Statutes of limitation are designed to assure an end to litigation and to establish a state of stability and repose. It must be assumed that when the General Assembly enacts a statute of limitations it is aware that, although a stale claim may be meritorious, the statute will operate without reference to merit and will cut off the claim. Moreover, the General Assembly has often considered and left standing our interpretation of R. C. 2305.11, as announced in Gillette, Bowers and DeLong. In the 106th General Assembly (1965-66), House Bill No. 30 was introduced. In the 105th General Assembly (1963-64), House Bill No. 959 was introduced. Both bills would have amended R. O. 2305.-11, by increasing the limitation period for malpractice to two years. Neither bill survived the scrutiny of the committee to which it was referred. A similar fate befell House Bill No. 907, which was introduced in the 103rd General Assembly (1959-60), and was designed to eliminate the statute of limitations for malpractice.
The most significant expression of legislative position occurred in the 101st General Assembly (1955-56), less than three years after this court’s decision in the DeLong case. In that session, House Bill No. 177 was introduced to add the following language to R. C. 2305.11:
“If the action is for malpractice the cause thereof shall not accrue until the malpractice is discovered.”
House Bill No. 177, was rejected by the committee to which it was referred.

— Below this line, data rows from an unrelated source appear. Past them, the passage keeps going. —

-- ==== Sys2Proof/Machine/Uart.lean ====
section
/-! DEFINITION. The service UART: who is served (R489, R492), the answer frames (R490) and the commands (R491). -/

namespace Sys2Proof.Machine

/-- The STATUS byte of an answer (R490). -/
inductive UartStatus where
  | ok
  | discarded
  | bad
  | busy
  | level
  deriving DecidableEq, Repr

/-- The code of a STATUS (R490). -/
def UartStatus.code (u : UartStatus) : Byte :=
  match u with
  | .ok => 0
  | .discarded => 1
  | .bad => 2
  | .busy => 3
  | .level => 4

/-- The UART is served: TEN runs, outside Ember and the deep stage of Banked (R45, R443, R489). -/
def State.uartServed (s : State) : Bool :=
  s.mainUp && s.compUp 1 && s.tenderUp && !(decide (s.mode = modeBanked) && decide (s.fld Reg.pwrStatusBankStage = 2))

/-- The bytes inside a frame, with the flag and the escape byte escaped (R490). -/
def stuffed (bs : List Byte) : List Byte := bs.flatMap fun b => if b = 0x7E ∨ b = 0x7D then [0x7D, b ^^^ 0x20] else [b]

/-- A frame: CMD, TAG, LEN, the payload and their CRC-32C, between flags (R490). -/
def uartFrame (cmd : Nat) (tag : Byte) (payload : List Byte) : List Byte :=
  let body := [BitVec.ofNat 8 cmd, tag] ++ beBytes 2 payload.length ++ payload
  [0x7E] ++ stuffed (body ++ beBytes 4 (crc32c body)) ++ [0x7E]

/-- An answer frame to command `cmd` (R490). -/
def State.uartAnswer (s : State) (cmd : Nat) (tag : Byte) (u : UartStatus) (payload : List Byte) : State :=
  let s1 := if u = .discarded ∨ u = .level then s.uartDiscard else s
  s1.send (.uart (uartFrame (cmd + 0x80) tag (u.code :: payload)))

/-- The reply of a world to a message, whose length and bytes the world's software gives (log 41). -/
def State.freeReply (s : State) : List Byte × State :=
  let (n, t) := s.draw 4089
  t.drawBytes (n + 8)

/-- A message BLOCK that waits for its world is answered: the world has replied (R491; log 41). -/
def State.uartReplied (s : State) : State :=
  match s.uartWait with
  | none => s
  | some tag =>
    let (reply, t) := s.freeReply
    { t with uartWait := none }.uartAnswer 0x06 tag .ok ((0 : Byte) :: reply)

/-- A request served under TEN_SVC.LEVEL (R489, R492): `need` is the level that the command needs, `zeros` what a refusal
carries after its STATUS. A request behind a message that waits for its world is served once that one has been answered (R490). -/
def State.uartServe (s : State) (cmd : Nat) (tag : Byte) (need : Nat) (zeros : List Byte) (k : State → State) : State :=
  if !s.uartServed then s
  else
    let t := s.uartReplied
    if t.svcLevel < need then t.uartAnswer cmd tag .level zeros
    else k t

/-- A register as the UART reads it for IDENT, most significant byte first (R490, R491). -/
def State.identWord (s : State) (page off : Nat) : List Byte := beBytes 4 (s.regWord false page off)

/-- IDENT (R491). -/
def execIdent (tag : Byte) (s : State) : Result :=
  .next (s.uartServe 0x01 tag 1 [] fun t =>
    t.uartAnswer 0x01 tag .ok (t.identWord 0x000 0x004 ++ t.identWord 0x001 0x00C ++ t.identWord 0x016 0x00C ++
      t.identWord 0x015 0x00C))

/-- A register address that the UART takes (R491). -/
def uartRegOk (page off : Nat) : Bool :=
  decide (page < 0x400) && decide (off < 0x1000) && decide (off % 4 = 0) && pageAssigned page

/-- REG_READ (R482, R489, R491). -/
def execRegRead (tag : Byte) (page off : Nat) (s : State) : Result :=
  .next (s.uartServe 0x02 tag 1 (List.replicate 4 0) fun t =>
    if !uartRegOk page off then t.uartAnswer 0x02 tag .bad (List.replicate 4 0)
    else if t.hostForbidden false page off then t.uartAnswer 0x02 tag .discarded (List.replicate 4 0)
    else
      let (v, t1) := t.readReg false page off
      t1.uartAnswer 0x02 tag .ok (beBytes 4 v))

/-- REG_WRITE (R482, R489, R491). -/
def execRegWrite (tag : Byte) (page off : Nat) (v : W32) (s : State) : Result :=
  .next (s.uartServe 0x03 tag 2 [] fun t =>
    if !uartRegOk page off then t.uartAnswer 0x03 tag .bad []
    else if t.hostForbidden true page off then t.uartAnswer 0x03 tag .discarded []
    else (t.regWrite .uart page off v).uartAnswer 0x03 tag .ok [])

/-- IMAGE_READ (R102, R135, R491). -/
def execImageRead (tag : Byte) (off count : Nat) (s : State) : Result :=
  .next (s.uartServe 0x04 tag 1 [] fun t =>
    if count = 0 ∨ 64 < count then t.uartAnswer 0x04 tag .bad []
    else
      let (ws, t1) := t.hostSlotsFrom off count
      t1.uartAnswer 0x04 tag .ok (ws.flatMap slotBytes))

/-- IMAGE_WRITE (R102, R136, R491): each slot is checked and queued on its own. -/
def execImageWrite (tag : Byte) (off : Nat) (slots : List (BitVec 64)) (s : State) : Result :=
  .next (s.uartServe 0x05 tag 2 [] fun t =>
    if slots.length = 0 ∨ 64 < slots.length then t.uartAnswer 0x05 tag .bad []
    else ((slots.zipIdx.foldl (fun u p => u.hostStore (off + p.2) p.1.toNat) t)).uartAnswer 0x05 tag .ok [])

/-- UART_BLOCK (R487, R488, R491): checked and delivered without a mailbox, and answered when done; a message is answered when its world
has replied. -/
def execUartBlock (tag : Byte) (b : Block) (s : State) : Result :=
  .next (s.uartServe 0x06 tag 2 [] fun t =>
    if b.data.length ≠ b.length then t.uartAnswer 0x06 tag .bad []
    else
      let (result, t1) := t.deliverBlock b fun u => u.send (.uartMessage b.kind b.data)
      let u : UartStatus := if result = 4 then .busy else .ok
      if result = 0 ∧ 3 ≤ b.kind then { t1 with uartWait := some tag }
      else t1.uartAnswer 0x06 tag u [BitVec.ofNat 8 result])

/-- LOG_READ (R417, R491). -/
def execLogRead (tag : Byte) (off len : Nat) (s : State) : Result :=
  .next (s.uartServe 0x07 tag 1 [] fun t =>
    if len = 0 ∨ 4096 < len ∨ ashLogSize < off + len then t.uartAnswer 0x07 tag .bad []
    else t.uartAnswer 0x07 tag .ok (t.flashBytes (ashLogBase + off) len))

/-! Requests as they arrive -/

/-- The bytes of a frame without its escapes (R490). -/
def unstuffed : List Byte → List Byte
  | [] => []
  | [b] => [b]
  | b :: c :: rest => if b = 0x7D then (c ^^^ 0x20) :: unstuffed rest else b :: unstuffed (c :: rest)

/-- CMD, TAG and payload of what lies between two flags; none where the CRC fails or the length does not match LEN (R490). -/
def uartBody (inside : List Byte) : Option (Nat × Byte × List Byte) :=
  let b := unstuffed inside
  let n := field b 2 2
  if b.length = n + 8 ∧ n ≤ 4112 ∧ field b (n + 4) 4 = crc32c (b.take (n + 4)) then
    some (field b 0 1, b.getD 1 0, (b.drop 4).take n)
  else none

/-- A request whose payload has the wrong length, or of a CMD that names no command (R490; DESIGN CHOICE for the latter, log 154). -/
def State.uartBad (s : State) (cmd : Nat) (tag : Byte) : State :=
  s.uartServe cmd tag 1 [] fun t => t.uartAnswer cmd tag .bad []

/-- The command that a request spells (R491). -/
def State.uartCommand (s : State) (cmd : Nat) (tag : Byte) (p : List Byte) : Result :=
  match cmd with
  | 0x01 => if p.length = 0 then execIdent tag s else .next (s.uartBad cmd tag)
  | 0x02 => if p.length = 4 then execRegRead tag (field p 0 2) (field p 2 2) s else .next (s.uartBad cmd tag)
  | 0x03 =>
    if p.length = 8 then execRegWrite tag (field p 0 2) (field p 2 2) (BitVec.ofNat 32 (field p 4 4)) s else .next (s.uartBad cmd tag)
  | 0x04 => if p.length = 5 then execImageRead tag (field p 0 4) (field p 4 1) s else .next (s.uartBad cmd tag)
  | 0x05 =>
    let n := field p 4 1
    if p.length = 5 + 8 * n then
      execImageWrite tag (field p 0 4) ((List.range n).map fun i => BitVec.ofNat 64 (leNat ((p.drop (5 + 8 * i)).take 8))) s
    else .next (s.uartBad cmd tag)
  | 0x06 =>
    if 11 ≤ p.length then
      execUartBlock tag ⟨field p 0 1, field p 1 4, field p 5 2, BitVec.ofNat 32 (field p 7 4), p.drop 11⟩ s
    else .next (s.uartBad cmd tag)
  | 0x07 => if p.length = 6 then execLogRead tag (field p 0 4) (field p 4 2) s else .next (s.uartBad cmd tag)
  | _ => .next (s.uartBad cmd tag)

/-- What lies between two flags has arrived (R490): a frame with a bad CRC or length is discarded, and nothing is answered. -/
def State.uartReceive (s : State) (inside : List Byte) : Result :=
  match uartBody inside with
  | some (cmd, tag, p) => s.uartCommand cmd tag p
  | none => .next s

end Sys2Proof.Machine
end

It should also be noted that although the General Assembly has refused to adopt the discovery rule for medical malpractice cases, it has nevertheless created certain exceptions to the general operation of various other statutes [172]*172of limitation. (Cf. Mosby v. Michael Reese Hospital [1964], 49 Ill. App. 2d 336, 199 N. E. 2d 633.) In R. C. 2305.15 and 2305.16, the General Assembly has provided that the statute of limitations is tolled if the person entitled to bring the action is under a legal disability, or if the person liable to an action departs or absconds from the state. Moreover, in R. C. 2305.09 the General Assembly specifically enacted a discovery rule “if the action is for trespassing under ground or injury to mines, or for the wrongful taking of personal property.” Finally, under R. C. 2305.04, if a person is entitled to recover the title or possession of real property, but is under legal disability, the statute of limitations is tolled. Significantly and intentionally absent is any statutory provision to the effect that the lack of knowledge on the part of an injured party in a mediaal malpractice action operates to delay the commencement of the running of the statute of limitations. See Townsend v. Eichelberger (1894), 51 Ohio St. 213, 38 N. E. 207.
Where the discovery rule for medical malpractice cases has been adopted by statute, the legislatures placed an outside limit on the period of time within which the action may be brought. Alabama Code, Title 7, Section 25(1); Connecticut General Statutes, Section 52-584. Such legislative action reminds us that statutes of limitation are a legislative prerogative and are based upon important legislative policy. Cf. LaBarbera v. Batsch (1967), 10 Ohio St. 2d 106, 114, 227 N. E. 2d 55.
In consideration of the obvious and repeated disinclination of the General Assembly to amend its malpractice statute of limitations, we are compelled to adhere to our former decisions on the question and refrain from judicially adopting that which has so clearly been legislatively rejected.
The judgment of the Court of Appeals is affirmed.
Judgment affirmed.
O’Neill, C. J., Steen and Leach, JJ., concur.
Schneideb, Duncan and Coebigan, JJ., dissent.